As I continued to play by hand, I found I was forming an intuitive notion of a ‘dead end’. A dead end is an oriented edge (that is, a particular side of a particular edge of the grid) which has the property that if that edge is in the ‘connected’ state, then the set of squares you can reach on that side of it can't possibly be the whole grid.

So I'd find myself mentally identifying larger and larger parts of the grid as ‘dead ends’:

• Any edge going into an endpoint is a dead end
• Any edge going into a straight piece is a dead end if the opposite edge is a dead end in the outgoing direction
• Any edge going into a corner piece is a dead end if both the adjacent edges of that corner are outgoing dead ends
• Any edge going into a T-piece is a dead end if all the other edges of that T-piece square are outgoing dead ends

and then I'd be able to say to myself, ‘Both sides of this edge are dead ends, so if the edge is connected, then they'll link together into some kind of closed subgraph that isn't the whole grid.’

But, again, there's that exception. It's not actually enough to tag an edge as ‘dead end’ or ‘not dead end’: it's not a binary property. It matters how big is the set of squares you can reach – and if it's the whole grid, then perhaps that dead-end configuration is allowed after all.

After thinking this through for a while, I worked out how to make it rigorous. The right way to consider it is to store the following item of data for each direction of each edge:

• If this edge is connected, then what is the maximum number of squares that could possibly be reachable from this side of it?

Initially, you can set all those values to the size of the whole grid, because obviously it won't be possible to reach more squares than that. But then you can start doing deductions:

• An edge going into an endpoint: set the ‘maximum reachable’ value to 1. If you connect into that endpoint, there can't possibly be a path going onward from there into any other square.
• An edge going into a straight piece: the ‘maximum reachable’ value can be at most the value of the opposite outgoing edge, plus 1 for the straight square itself.
• An edge going into a corner: you have to consider two ways the corner could be oriented. (If it connects on this edge, its other connection could be either of the two adjacent edges.) If both of those possibilities give you a small maximum value – or if one of them is ruled out completely – then you can bound the maximum for this edge.

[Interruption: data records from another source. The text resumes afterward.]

/-- Settles O53: the polls, the engine's turn that completes the command, and the poll that finds CORE idle. -/
theorem waitPollsUntilTheCommandCompletes : Obligations.WaitPollsUntilTheCommandCompletes := by
  intro s n lines rest hbusy hpend hprog hslots
  obtain ⟨r, hpolls⟩ := core_run_polls n 2 s lines (.turn .engine :: .host :: rest) hbusy hprog hslots
  obtain ⟨u, hu⟩ := engineTurn_next { s with reply := r, schedule := .host :: rest }
  obtain ⟨hupend, hubusy, hudone⟩ := engineTurn_completes { s with reply := r, schedule := .host :: rest } u hpend hu
  have hside := side_of_engineTurn _ u hu
  have huprog : u.program = .wait :: lines := (congrArg Side.program hside).trans hprog
  have huslots : u.schedule = .host :: rest := congrArg Side.schedule hside
  have hengine : step { s with reply := r, schedule := .turn .engine :: .host :: rest } = .next u :=
    (step_engine _ (.host :: rest) rfl).trans hu
  have hlast := step_host_wait u lines rest huslots huprog
  rw [if_neg (by simp [hubusy])] at hlast
  exact ⟨_, hpolls.trans (core_run_of_step hengine (core_run_of_step hlast rfl)), rfl, rfl, hupend, hubusy, hudone, rfl⟩

/-! ### The pseudo-commands -/

/-- Settles O50: R117's table, by computation. -/
theorem pseudoCommandsExpandToTheRounds : Obligations.PseudoCommandsExpandToTheRounds := by
  exact ⟨by decide, by decide, rfl, rfl⟩

end Sys2Proof.Machine
end

section
/-! SUPPORT. The state builder (spec 40_state_builder): the words of a template, and what INIT and LDCTR answer in
each of their cases. -/

namespace Sys2Proof.Machine

/-- R203: a run that succeeds completes with its writes. -/
theorem exec_of_runOf_ok (i : Instr) (s t : State) (h : runOf i s.operands s = .ok t) :
    exec i s = .next (t.completed none) := by
  rw [exec_eq_complete, complete_eq_next, h]

/-- R201: a run that fails completes with its error and no writes. -/
theorem exec_of_runOf_error (i : Instr) (s : State) (e : CmdError) (h : runOf i s.operands s = .error e) :
    exec i s = .next (s.completed (some e)) := by
  rw [exec_eq_complete, complete_eq_next, h]

/-! ### The constants -/

/-- Settles O33: the sixteen bytes of each string, four to a word, by computation. -/
theorem constantsAreTheAsciiStrings : Obligations.ConstantsAreTheAsciiStrings := by
  exact ⟨by decide, by decide, rfl, rfl⟩

/-! ### The words of a template -/

/-- R132: an IETF template holds the three nonce words after one counter word. -/
theorem buildTemplateState_ietf (key nonce : List Byte) :
    (buildTemplateState key nonce .ietf)[13] = wordFromBytesLE nonce 0 ∧
    (buildTemplateState key nonce .ietf)[14] = wordFromBytesLE nonce 4 ∧
    (buildTemplateState key nonce .ietf)[15] = wordFromBytesLE nonce 8 := ⟨rfl, rfl, rfl⟩

/-- R132: a DJB template holds the two nonce words after a second zero counter word. -/
theorem buildTemplateState_djb (key nonce : List Byte) :
    (buildTemplateState key nonce .djb)[13] = 0 ∧
    (buildTemplateState key nonce .djb)[14] = wordFromBytesLE nonce 0 ∧
    (buildTemplateState key nonce .djb)[15] = wordFromBytesLE nonce 4 := ⟨rfl, rfl, rfl⟩

/-- R134: the words of a 16-byte key repeat after four. -/
theorem keyWord_add_four (key : List Byte) (n : Nat) (hlen : key.length = 16) :
    keyWord key (n + 4) = keyWord key n := by
  rw [keyWord, keyWord, hlen, Nat.add_mod_right]

/-- Settles O35: the invariant's template is some key's, whose words 4 to 7 are words 0 to 3 when it has 16 bytes. -/
theorem builtTemplateHasZeroCounterAndDuplicatedKey : Obligations.BuiltTemplateHasZeroCounterAndDuplicatedKey := by
  intro s hs hvalid
  obtain ⟨key, nonce, hkey, -, htmpl⟩ := hs.template.2 hvalid
  obtain ⟨-, hwords, hcounter⟩ := buildTemplateState_words key nonce s.status.tdialect
  rw [htmpl]
  refine ⟨hcounter, fun hdjb => ?second, fun h16 => ?duplicated⟩
  case second => rw [hdjb]; exact (buildTemplateState_djb key nonce).1
  case duplicated =>
    have hrepeat (n : Nat) : keyWord key (n + 4) = keyWord key n := keyWord_add_four key n (by simp [hkey, h16])
    exact ⟨(hwords 4).trans ((hrepeat 0).trans (hwords 0).symm), (hwords 5).trans ((hrepeat 1).trans (hwords 1).symm),
      (hwords 6).trans ((hrepeat 2).trans (hwords 2).symm), (hwords 7).trans ((hrepeat 3).trans (hwords 3).symm)⟩

/-! ### INIT -/

/-- R49, R132: the key words of a legal key length are KEY's registers, the first four twice for 16 bytes. -/
theorem keyWord_keyBytes (o : Operands) (hlen : cfgKeyLen o.cfg = 16 ∨ cfgKeyLen o.cfg = 32) (n : Fin 8) :
    keyWord o.keyBytes n = if cfgKeyLen o.cfg = 32 then o.key[n] else o.key[n.val % 4] := by
  rw [keyWord, length_keyBytes o (by omega), Operands.keyBytes]
  obtain h16 | h32 := hlen
  · rw [h16, if_neg (by decide), wordFromBytesLE_take_fileBytes _ _ _ (by omega) (by omega)]
  · simp only [h32, if_true, show n.val % (32 / 4) = n.val by omega]
    exact wordFromBytesLE_take_fileBytes _ _ _ n.isLt (by omega)

/-- R50: the nonce words that NONCELEN covers are NONCE's registers. -/
theorem wordFromBytesLE_nonceBytes (o : Operands) (k : Fin 3) (hlen : 4 * k.val + 4 ≤ cfgNonceLen o.cfg) :
    wordFromBytesLE o.nonceBytes (4 * k.val) = o.nonce[k] :=
  wordFromBytesLE_take_fileBytes o.nonce _ k.val k.isLt hlen

/-- R50, R132: INIT's nonce words are NONCE's registers, three for IETF and two for DJB. -/
theorem buildTemplateState_nonceBytes (o : Operands) (key : List Byte) (d : Dialect)
    (hnonce : cfgNonceLen o.cfg = d.nonceLen) :
    (d = .ietf → (buildTemplateState key o.nonceBytes d)[13] = o.nonce[0] ∧
      (buildTemplateState key o.nonceBytes d)[14] = o.nonce[1] ∧
      (buildTemplateState key o.nonceBytes d)[15] = o.nonce[2]) ∧
    (d = .djb → (buildTemplateState key o.nonceBytes d)[13] = 0 ∧
      (buildTemplateState key o.nonceBytes d)[14] = o.nonce[0] ∧
      (buildTemplateState key o.nonceBytes d)[15] = o.nonce[1]) := by
  have hword (k : Fin 3) (hk : 4 * k.val + 4 ≤ d.nonceLen) := wordFromBytesLE_nonceBytes o k (hnonce ▸ hk)
  constructor
  · rintro rfl
    obtain ⟨h13, h14, h15⟩ := buildTemplateState_ietf key o.nonceBytes
    exact ⟨h13.trans (hword 0 (by decide)), h14.trans (hword 1 (by decide)), h15.trans (hword 2 (by decide))⟩
  · rintro rfl
    obtain ⟨h13, h14, h15⟩ := buildTemplateState_djb key o.nonceBytes
    exact ⟨h13, h14.trans (hword 0 (by decide)), h15.trans (hword 1 (by decide))⟩

/-- R133: INIT's first check. -/
theorem runInit_badKeyLen (o : Operands) (s : State) (h16 : cfgKeyLen o.cfg ≠ 16) (h32 : cfgKeyLen o.cfg ≠ 32) :
    runInit o s = .error .invalidKeyLength := if_pos ⟨h16, h32⟩

/-- R133: INIT's second check. -/
theorem runInit_badNonceLen (o : Operands) (s : State) (hkey : cfgKeyLen o.cfg = 16 ∨ cfgKeyLen o.cfg = 32)
    (hnonce : cfgNonceLen o.cfg ≠ (cfgDialect o.cfg).nonceLen) : runInit o s = .error .invalidNonceLength := by
  rw [runInit, if_neg (by tauto), if_pos hnonce]

/-- Settles O37: the three outcomes of INIT's run, and the template's words read back from KEY and NONCE. -/
theorem initBuildsTheTemplate : Obligations.InitBuildsTheTemplate := by
  refine ⟨decode_encode .init, fun s => ?_⟩
  dsimp only
  rw [← cfgKeyLen_eq, ← cfgNonceLen_eq, ← nonceLen_cfgDialect]
  refine ⟨fun hkey hnonce => ?built, fun h16 h32 => ?badKey, fun hkey hnonce => ?badNonce⟩
  case built =>
    have hrun := (runInit_eq_ok_iff s.operands s _).2 ⟨hkey, hnonce, rfl⟩
    obtain ⟨hrow, hwords, hcounter⟩ :=
      buildTemplateState_words s.operands.keyBytes s.operands.nonceBytes (cfgDialect s.operands.cfg)
    obtain ⟨hietf, hdjb⟩ := buildTemplateState_nonceBytes s.operands s.operands.keyBytes _ hnonce
    rw [length_keyBytes s.operands (by omega)] at hrow
    exact ⟨_, exec_of_runOf_ok .init s _ hrun, hrow, fun n => (hwords n).trans (keyWord_keyBytes _ hkey n), hcounter,
      hietf, hdjb, rfl⟩
  case badKey => exact exec_of_runOf_error .init s _ (runInit_badKeyLen _ s h16 h32)
  case badNonce => exact exec_of_runOf_error .init s _ (runInit_badNonceLen _ s hkey hnonce)

/-! ### LDCTR -/

/-- R137: LDCTR without a template. -/
theorem runLdctr_noTemplate (o : Operands) (s : State) (hvalid : o.tvalid = false) :
    runLdctr o s = .error .templateNotBuilt := if_pos hvalid

/-- R136, R137: LDCTR with a start counter too wide for the dialect. -/
theorem runLdctr_overflow (o : Operands) (s : State) (hvalid : o.tvalid = true)
    (hwide : counterLimit o.tdialect ≤ o.startCounter) : runLdctr o s = .error .counterOverflow := by
  rw [counterLimit_eq] at hwide
  rw [runLdctr, if_neg (by simp [hvalid]), setCounter, if_pos hwide]

/-- R136, R137: LDCTR with a template and a start counter that fits. -/
theorem runLdctr_ok (o : Operands) (s : State) (hvalid : o.tvalid = true)
    (hfits : o.startCounter < counterLimit o.tdialect) : runLdctr o s = .ok { s with
      x := counterBlock o.tmpl o.startCounter o.tdialect, orig := counterBlock o.tmpl o.startCounter o.tdialect } := by
  rw [counterLimit_eq] at hfits
  rw [runLdctr, if_neg (by simp [hvalid]), setCounter, if_neg (by omega)]

/-- R136: the words of a template with the counter words set, the low half in word 12. -/
theorem counterBlock_words (b : Block) (c : Nat) (d : Dialect) (hfits : c < counterLimit d) :
    (counterBlock b c d)[12].toNat = c % 2 ^ 32 ∧
    (d = .djb → (counterBlock b c d)[13].toNat = c / 2 ^ 32) ∧
    (d = .ietf → (counterBlock b c d)[13] = b[13]) ∧
    (∀ i : Fin 16, i ≠ 12 → i ≠ 13 → (counterBlock b c d)[i] = b[i]) := by
  cases d with
  | ietf =>
    refine ⟨by simp [counterBlock], by rintro ⟨⟩, fun _ => by simp [counterBlock], fun i h12 _ => ?_⟩
    have hne : 12 ≠ i.val := fun h => h12 (Fin.ext h.symm)
    simp [counterBlock, hne]
  | djb =>
    have hhigh : c / 2 ^ 32 < 2 ^ 32 := by simp only [counterLimit] at hfits; omega
    refine ⟨by simp [counterBlock], fun _ => ?_, by rintro ⟨⟩, fun i h12 h13 => ?_⟩
    · simpa [counterBlock] using hhigh
    · have hne12 : 12 ≠ i.val := fun h => h12 (Fin.ext h.symm)
      have hne13 : 13 ≠ i.val := fun h => h13 (Fin.ext h.symm)
      simp [counterBlock, hne12, hne13]

/-- Settles O39: the three outcomes of LDCTR's run, and the words of the block it loads. -/
theorem ldctrLoadsTheBlockState : Obligations.LdctrLoadsTheBlockState := by
  refine ⟨decode_encode .ldctr, fun s c hc => ?_⟩
  obtain rfl := startCounter_eq _ c hc
  refine ⟨fun hvalid hfits => ?loaded, fun hvalid => ?noTemplate, fun hvalid hwide => ?overflow⟩
  case loaded =>
    obtain ⟨hlow, hhigh, hnonce, hrest⟩ := counterBlock_words s.operands.tmpl _ s.operands.tdialect hfits
    exact ⟨_, exec_of_runOf_ok .ldctr s _ (runLdctr_ok _ s hvalid hfits), rfl, hlow, hhigh, hnonce, hrest, rfl⟩
  case noTemplate => exact exec_of_runOf_error .ldctr s _ (runLdctr_noTemplate _ s hvalid)
  case overflow => exact exec_of_runOf_error .ldctr s _ (runLdctr_overflow _ s hvalid hwide)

And eventually I worked out that this boils down to a general rule you can apply to any kind of square, and all of those are special cases of it:

• Given an edge E going into a square S, iterate over all orientations of S that aren't ruled out yet. For each one, find all the connected edges of S other than E; then the maximum number of reachable squares from edge E with S in that state is given by summing the max values for those outgoing edges, and adding 1 for S itself. Then the max for E is bounded by the largest one of those values you worked out for any orientation of S.

With the dead-end avoidance code in that form, it's nicely rigorous, and takes the special cases in its stride. Give it a 2×1 grid and it will happily connect the two endpoints together without complaining that they're an illegal dead end; give it any larger grid and it will know that you can't connect any two endpoints together.

That's all the deductions I've implemented so far. There is another one I use quite often in play, and I haven't got round to adding it to the solver yet:

• If you can find a loop of edges in the grid with only one of them in an unknown state, then you can determine the state of that edge by parity. Add up the degree of every square in the region enclosed by the loop (1 for an endpoint, 3 for a T-piece, 2 for straights and corners); then any connection within that region reduces the count by 2, but nothing can change whether the count is odd or even. So the number of times the solution graph crosses your loop must be odd if and only if the sum of degrees inside the region is odd, and even otherwise.

The difficult part of implementing that technique is efficiently identifying an edge that you can nail down in that way, and the corresponding region in which you have to count up parities. I do know how to do that – but I'll leave it as an exercise for the reader!